POTS is a disorder of the autonomic nervous system, which regulates the body’s most basic functions, from breathing to heart rate. People with it report dizziness, brain fog, leg pain, and a racing heart, and the condition disproportionately affects young women. (Studies indicate that about 80 percent of POTS patients are women.) Some can live relatively normal lives with treatment, while others are left completely wheelchair-bound. About 25 percent of people with POTS are considered medically disabled. 

Researchers aren’t quite sure what causes POTS, but they have a few working theories. One is that it may stem from overall low blood volume, and to compensate, the heart pumps faster to push blood up to the brain, the lungs, and other vital organs when a person’s standing upright. Another hypothesis is that there’s an autoimmune component, which is why it’s thought that the condition can be triggered by a viral infection like Covid-19, Dr. Taub says. 

“We’re seeing a lot of relatively healthy people with no issues get Covid, and then go on to develop POTS,” she says. “What that’s telling me is that the virus serves as a stress on the immune system that’s bringing out this underlying predisposition.”

How many people will be affected isn’t clear: One study found that anywhere between 2 to 14 percent of people who get Covid-19 will also develop POTS; another analysis concluded that about 30 percent of long Covid patients may meet the criteria for it. But what is clear is that the pandemic has greatly raised POTS’ profile, says Cathy Pederson, Ph.D., a biology professor at Wittenberg University in Ohio and the founder of a POTS advocacy group.

Raising awareness

A decade ago, when Dr. Pederson’s own daughter became sick, there was so little awareness about POTS that it took nine months and four different hospitals (and many more doctors) to get her diagnosed. “That’s really fast,” she says, compared to most others. Many of those afflicted, like Brook, go years without learning what’s wrong with them. 

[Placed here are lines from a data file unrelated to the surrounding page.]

/-- A write of SDG_LEASEn by a holder (R400, R412). -/
def Blk.leaseOp (b : Blk) (h n op : Nat) : Blk :=
  if op = 1 then b.leaseAcquire h n else if op = 2 then b.leaseRenew h n else if op = 3 then b.leaseRelease h n else b

/-- The entry, count and event of a revocation (R402). -/
def Blk.noteRevoke (b : Blk) (n h : Nat) : Blk :=
  ((b.logE kSDG_LEASE { detail := n * 256 + h }).incReg (bSDG + 0xB0)).sdgEvent 2

/-- Revokes a lease that a path holds, with its effect (R401). -/
def Blk.revoke (b : Blk) (n : Nat) : Blk :=
  match b.lease? n with
  | none => b
  | some l =>
    let b := (b.freeLease n).noteRevoke n l.holder
    if n = 0 then { b with pwr := { b.pwr with pmbus := 0 } }
    else if n = 1 then (if (b.reg bTRAIN).testBit 0 then b.trnStop.setReg bTRAIN 0 else b)
    else b

/-- R401: the compute slot of a unit is taken back. -/
def Blk.revokeUnit (b : Blk) (u : Nat) : Blk :=
  if (b.unit u).slot.isNone then b
  else
    let b := b.setSdg { b.sdg with withdrawn := u :: b.sdg.withdrawn.filter (· != u) }
    ((b.forceStop u stINTERNAL).noteRevoke 3 12).moduleFault (kSDG_LEASE % 256)

/-- LEASE_EXPIRY (R402): lease n ends; for a compute slot, that of unit u. -/
def Blk.leaseExpiry (b : Blk) (n u : Nat) : Blk :=
  if n = 3 then b.revokeUnit u
  else match b.lease? n with
    | some l => if l.ends ≤ b.time.toNat then b.revoke n else b
    | none => b

/-- Revokes every lease whose holder satisfies a test. -/
def Blk.revokeIf (b : Blk) (p : Nat → Bool) : Blk :=
  [0, 1, 2, 4].foldl (fun (b : Blk) n => if (b.lease? n).any (fun l => p l.holder) then b.revoke n else b) b

/-- R318, R402: the attachment is orphaned, and the host's leases are revoked. -/
def Blk.orphaned (b : Blk) (cause : Nat) : Blk :=
  let c := b.orphan cause
  if b.att.phase = .attached && c.att.phase != .attached then c.revokeIf (· == 10) else c

/-! ### The control cluster (R403, R404) -/

/-- Ticks of 1.024 µs in 10 s. -/
def ticks10s : Nat := 9765625

def Blk.halted (b : Blk) : Bool := (b.reg oSDG_STATUS).testBit 4

/-- WATCHDOG_EXPIRY and CORE_PARITY_ERROR: the cluster is restarted, or left halted. -/
def Blk.clusterRestart (b : Blk) (core : Nat) : Blk :=
  if b.restarting || 8 ≤ core || !b.pwr.rails.testBit 2 then b
  else
    let now := b.time.toNat
    let past := b.sdg.coreRestarts.filter (fun t => decide (now < t + ticks10s))
    let b := { b with restarting := true }.revokeIf (fun h => decide (2 ≤ h) && decide (h ≤ 9))
    let b := b.setSdg { b.sdg with coreRestarts := past ++ [now] }
    let b := b.setReg (bSDG + 0xA0) (2 ^ core * 256)
    let b := ((b.logE kSDG_CORE { detail := core * 256 }).incReg (bSDG + 0xAC)).sdgEvent 3
    if 2 ≤ past.length then (b.orReg oSDG_STATUS 16).moduleFault (kSDG_CORE % 256) else b

/-- CLUSTER_RESTART_READY (R403 step 4). -/
def Blk.clusterReady (b : Blk) : Blk :=
  if b.restarting && !b.halted then ({ b with restarting := false }).resumeFetch else b

/-- EL_TAIL_WRITE (R409). -/
def Blk.tailWrite (b : Blk) (path v : Nat) : Blk :=
  let h := if path = pHOST then 10 else if path = pSIDE then 11 else 0
  let w : W32 := BitVec.ofNat 32 v
  if !b.leaseHeld 4 h || (b.log.head - b.log.tail).toNat < (w - b.log.tail).toNat then b
  else { b with log := { b.log with tail := w } }

/-! ### The commands -/

def execRegulatorRead (temps : List (Option Int)) (s : State) : Out := act s (fun b => b.regRead temps)
def execInputCurrentCheck (ma mv : Nat) (s : State) : Out := act s (fun b => b.currentCheck ma mv)
def execThermNExternal (low : Bool) (s : State) : Out := act s (fun b => b.thermExt low)
def execCapsulePersistDone (ok : Bool) (s : State) : Out := act s (fun b => b.capPersist ok)
def execLeaseExpiry (n u : Nat) (s : State) : Out := act s (fun b => b.leaseExpiry n u)
def execWatchdogExpiry (core : Nat) (s : State) : Out := act s (fun b => b.clusterRestart core)
def execCoreParityError (core : Nat) (s : State) : Out := act s (fun b => b.clusterRestart core)
def execClusterRestartReady (s : State) : Out := act s (fun b => b.clusterReady)

end Sys2Proof.Machine
end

POTS can’t be detected on an MRI, CAT scan, or through a blood or urine test. The only reliable way to tell if someone has it is to see if their heart rate spikes when they go from lying down to standing. It’s a relatively simple evaluation, but many physicians didn’t know about POTS until recently. (It wasn’t officially recognized until the 90s.) Before that, when patients came to them with this confusing constellation of symptoms, they often couldn’t give them the answers they needed or, worse, didn’t believe them, Dr. Pederson says. 

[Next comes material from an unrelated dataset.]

-- ==== Sys2Proof/Machine/Dispatch.lean ====
section
/-! DEFINITION. One arm per command: the meaning that runs it. -/

namespace Sys2Proof.Machine
open Sys2Proof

“It’s an invisible illness,” she tells us. Someone suffering from it may look healthy and might have perfect bloodwork, which sets them up for medical gaslighting. Dr. Taub says it’s not uncommon for people to get dismissed as either just “being anxious or stressed.” And the emotional toll of not being trusted compounds the physical pain of the condition, Brook says. 

“The world not meeting their needs very well, or being critical or judgemental, or not believing them, makes the suffering worse for a lot of patients,” she tells us.

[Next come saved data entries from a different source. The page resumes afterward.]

-- ==== Sys2Proof/Certificates/Slice0/Obligations.lean ====
section
/-! DEFINITION. The statements about the block, from the numbered rules of the spec. A clause of the form
`Completes c s P` says that the command `c` at `s` answers a next state of which `P` holds, and
`EvFrame t` that it leaves `t` but for event messages. -/

open Sys2Proof Sys2Proof.Machine

/-- A step is exec of the front command on the queue's rest; an empty queue idles (log 4). -/
def Obligations.StepRunsFront : Prop :=
  (∀ (c : Instr) (rest : List Instr) (b : Blk), step ⟨c :: rest, b⟩ = exec c ⟨rest, b⟩)
  ∧ (∀ b : Blk, step ⟨[], b⟩ = .next ⟨[], b⟩)

/-- No command stops the block: exec answers a next state whatever its operands and the state. -/
def Obligations.EveryCommandCompletes : Prop :=
  ∀ (c : Instr) (s : State), ∃ b : Blk, exec c s = .next { s with blk := b }

/-- Every command answers a next state and leaves the queue's rest alone. -/
def Obligations.QueueDrainsInOrder : Prop :=
  ∀ (s : State) (n : Nat), ∃ t, runSteps n s = some t ∧ t.pending = s.pending.drop n

/-- The state that State.reset is (log 1). -/
def Obligations.ResetState : Prop :=
  (∀ off : Nat, State.reset.blk.reg off = regReset off % 2 ^ 32)
  ∧ State.reset.pending = [] ∧ State.reset.blk.flights = [] ∧ State.reset.blk.pwr.state = .run
  ∧ State.reset.blk.mode = .startup ∧ State.reset.blk.struc = .factory ∧ State.reset.blk.mem.cells = []
  ∧ State.reset.blk.log.unread = 0 ∧ State.reset.blk.time = 0 ∧ State.reset.blk.att.phase = .detached

/-- The two invariants hold at reset. -/
def Obligations.ResetInvariants : Prop :=
  State.reset.memWf ∧ State.reset.blk.log.unread ≤ 2048

/-- Memory.wf is kept by every step. -/
def Obligations.StepKeepsMemoryWf : Prop :=
  ∀ s t : State, s.memWf → step s = .next t → t.memWf

/-- R409: the bound on unread entries is kept by every step. -/
def Obligations.StepKeepsLogBound : Prop :=
  ∀ s t : State, s.blk.log.unread ≤ 2048 → step s = .next t → t.blk.log.unread ≤ 2048

/-- Reading any cell after a write of one. -/
def Obligations.CellReadAfterWrite : Prop :=
  ∀ (m : Memory) (k : Nat) (v : Byte), Memory.wf m = true →
    Memory.wf (cellPut m k v) = true ∧ ∀ j, cellGet (cellPut m k v) j = if j = k then v else cellGet m j

/-- R73, R74, R77: what a whole-group write leaves, a read delivers. -/
def Obligations.OpenGroupRoundTrip : Prop :=
  ∀ (b : Blk) (rq : Req) (g : Nat) (d : Bytes) (gen : Nat) (mpa : Option Nat), Memory.wf b.mem.cells = true → g < 0xC0000000 →
      d.length = 256 →
    (readOpen (putOpen b g d 1 gen) rq g mpa = ⟨putOpen b g d 1 gen, stOK, d, false⟩
      ∧ ∀ h, h < 0xC0000000 → h ≠ g → groupData (putOpen b g d 1 gen).mem.cells h = groupData b.mem.cells h)

/-- R6: BAD_ACCESS. -/
def Obligations.BadAccesses : Prop :=
  ∀ (s : State) (p : Path) (w : Bool) (off n : Nat), s.blk.pathOn p = true → reaches p.code off = true → accessOk off n = false →
    Completes (.badAccess p w off n) s (fun b =>
      EvFrame ((s.blk.atPort p).logE kBAD_ACCESS { path := p.code, addr := some off }) b
        ∧ b.regs = s.blk.regs ∧ (p = .host → w = false → .regRead 0 ∈ b.sent)
        ∧ (s.blk.logUp = true → LastLog s.blk b kBAD_ACCESS 0))

/-- R9: SDG_WRITE_REFUSED. -/
def Obligations.SdgWrites : Prop :=
  ∀ (s : State) (p : Path) (off v : Nat), s.blk.pathOn p = true → reaches p.code off = true → sdgField off = true →
    Completes (.sdgWriteRefused p off v) s (fun b =>
      EvFrame ((s.blk.atPort p).logE kSDG_WRITE { path := p.code, addr := some off }) b ∧ b.regs = s.blk.regs
        ∧ (s.blk.logUp = true → LastLog s.blk b kSDG_WRITE 0
          ∧ (tget LogEntry.zero (s.blk.log.head.toNat % 2048) b.log.entries).addr = off
          ∧ (tget LogEntry.zero (s.blk.log.head.toNat % 2048) b.log.entries).path = p.code))

/-- R5, R7, R8: REGISTER_WRITE. -/
def Obligations.RegisterWrites : Prop :=
  (∀ (s : State) (p : Path) (off v : Nat) (i : RegInfo), s.blk.pathOn p = true → reaches p.code off = true → off % 4 = 0 →
      commandReg off = false → (p = .sideband → off < 0x104 ∨ 0x114 ≤ off) → regInfo off = some i →
    Completes (.registerWrite p off false v) s (fun b =>
      (∀ k, k < 32 → (b.reg off).testBit k = i.after (s.blk.reg off) v k) ∧ (∀ o, o ≠ off → b.reg o = s.blk.reg o)
        ∧ SameMem s.blk b ∧ b.flights = s.blk.flights ∧ b.pwr = s.blk.pwr))
  ∧ (∀ (s : State) (p : Path) (off v : Nat) (i j : RegInfo), s.blk.pathOn p = true → reaches p.code off = true →
      reaches p.code (off + 4) = true → off % 8 = 0 → isWide64 off = true → p ≠ .sideband →
      commandReg off = false → commandReg (off + 4) = false → regInfo off = some i → regInfo (off + 4) = some j →
    Completes (.registerWrite p off true v) s (fun b =>
      (∀ k, k < 32 → (b.reg off).testBit k = i.after (s.blk.reg off) v k
        ∧ (b.reg (off + 4)).testBit k = j.after (s.blk.reg (off + 4)) (v / 2 ^ 32) k)
        ∧ (∀ o, o ≠ off → o ≠ off + 4 → b.reg o = s.blk.reg o) ∧ SameMem s.blk b))
  ∧ (∀ (s : State) (p : Path) (off v : Nat), s.blk.pathOn p = true → off % 4 = 0 → off < 0x1000000 → commandReg off = false →
      (p = .sideband → off < 0x104 ∨ 0x114 ≤ off) → regInfo off = none →
    Completes (.registerWrite p off false v) s (EvFrame (s.blk.atPort p)))

/-- R51 to R56: commits. -/
def Obligations.Commits : Prop :=
  (∀ (s : State) (p : Path) (c : CBlk) (v : Nat), s.blk.pathOn p = true → reaches p.code (commitBase c + 0x180) = true →
      c ∈ commitBlocks → v < 2 ^ 32 → v / 65536 = ((s.blk.commitSt c).gen.toNat + 1) % 65536 → (s.blk.commitSt c).pend = none →
      s.blk.lay.phase ≠ .applying → v % 65536 < 2 ^ (commitGroups c).length →
      (∀ g, g < (commitGroups c).length → v.testBit g = true → (s.blk.atPort p).groupOk c (v % 65536) g = true) →
    Completes (.commit p c v) s (EvFrame ((s.blk.atPort p).setCommit c { s.blk.commitSt c with
      captured := (groupOffs c (v % 65536)).map (fun o => (o, BitVec.ofNat 32 (s.blk.reg (commitBase c + o))))
      pend := some (BitVec.ofNat 16 (v / 65536)), groups := v % 65536, result := 1, reason := 0 })))
  ∧ (∀ (s : State) (p : Path) (c : CBlk) (v : Nat), s.blk.pathOn p = true → reaches p.code (commitBase c + 0x180) = true →
      c ∈ commitBlocks → v < 2 ^ 32 → (s.blk.atPort p).commitReason c (v / 65536) (v % 65536) ≠ 0 →
    Completes (.commit p c v) s (fun b =>
      EvFrame (((s.blk.atPort p).setCommit c { s.blk.commitSt c with
          result := 2, reason := (s.blk.atPort p).commitReason c (v / 65536) (v % 65536) }).logE kCOMMIT_REF
        { path := p.code, detail := (s.blk.atPort p).commitReason c (v / 65536) (v % 65536) }) b
      ∧ (s.blk.lay.phase = .applying → (b.commitSt c).reason = 4)
      ∧ (s.blk.lay.phase ≠ .applying → v / 65536 ≠ ((s.blk.commitSt c).gen.toNat + 1) % 65536 → (b.commitSt c).reason = 1)
      ∧ (s.blk.lay.phase ≠ .applying → v / 65536 = ((s.blk.commitSt c).gen.toNat + 1) % 65536 → (s.blk.commitSt c).pend ≠ none →
          (b.commitSt c).reason = 2)
      ∧ (v / 65536 = ((s.blk.commitSt c).gen.toNat + 1) % 65536 → (s.blk.commitSt c).pend = none →
          s.blk.lay.phase ≠ .applying → 2 ^ (commitGroups c).length ≤ v % 65536 → (b.commitSt c).reason = 5)))
  ∧ (∀ (s : State) (p : Path) (c : CBlk) (v : Nat), s.blk.pathOn p = true → reaches p.code (commitBase c + 0x180) = true →
      c ∈ commitBlocks → v < 2 ^ 32 → v % 65536 = 0 → v / 65536 = ((s.blk.commitSt c).gen.toNat + 1) % 65536 →
      (s.blk.commitSt c).pend = none → s.blk.lay.phase ≠ .applying →
    Completes (.commit p c v) s (EvFrame ((s.blk.atPort p).setCommit c { s.blk.commitSt c with
      captured := groupOffs c 0 |>.map (fun o => (o, BitVec.ofNat 32 (s.blk.reg (commitBase c + o))))
      pend := some (BitVec.ofNat 16 (v / 65536)), groups := 0, result := 1, reason := 0 })))
  ∧ (∀ (s : State) (m : Nat), s.blk.ticking = false → Completes (.budgetPeriodBoundary m) s (EvFrame s.blk))
  ∧ (∀ (s : State) (m : Nat) (c : CBlk) (g : BitVec 16), s.blk.ticking = true → s.blk.cu.units = [] → s.blk.cu.waiting = [] →
      s.blk.cu.jobs = [] → s.blk.mem.fixes = [] →
      (s.blk.chans.all (fun x => x.2.readQ.isEmpty && x.2.writeQ.isEmpty && x.2.portQ.isEmpty && x.2.closing.isEmpty)) = true →
      s.blk.sdg.capNext = none → s.blk.sdg.lower = none → s.blk.held = [] → s.blk.lay.phase ≠ .draining → c ∈ commitBlocks →
      (s.blk.commitSt c).pend = some g →
    Completes (.budgetPeriodBoundary m) s (fun b => b.time = s.blk.time + 1
      ∧ (b.commitSt c).gen = g ∧ (b.commitSt c).pend = none ∧ (b.commitSt c).result = 0 ∧ b.flights = s.blk.flights
      ∧ b.mem.cells = s.blk.mem.cells))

But as more people (including celebs like Real Housewives alum Bethenny Frankel and the artist Halsey) are becoming sick with the disorder, a larger swath of the medical community, and Americans at large, have come to learn about POTS and its warning signs. And Dr. Taub thinks that patients may be diagnosed a bit faster because of it. 

There’s another positive, too — the emergence of national funding for POTS research. The National Institute of Health launched a large-scale effort in 2021 to study and develop new therapies for long Covid and related conditions, including POTS. But currently, there isn’t a cure for the syndrome and not many effective interventions. (Common treatments include drinking tons of fluid and taking salt tablets, which raises blood volume, and wearing compression socks, which helps prevent the blood from pooling in the legs.) But experts are hopeful that new research will change that.

“It’s really the first time that we’re seeing national funding for POTS, which is absolutely fantastic,” Dr. Pederson says. “That really is a silver lining.”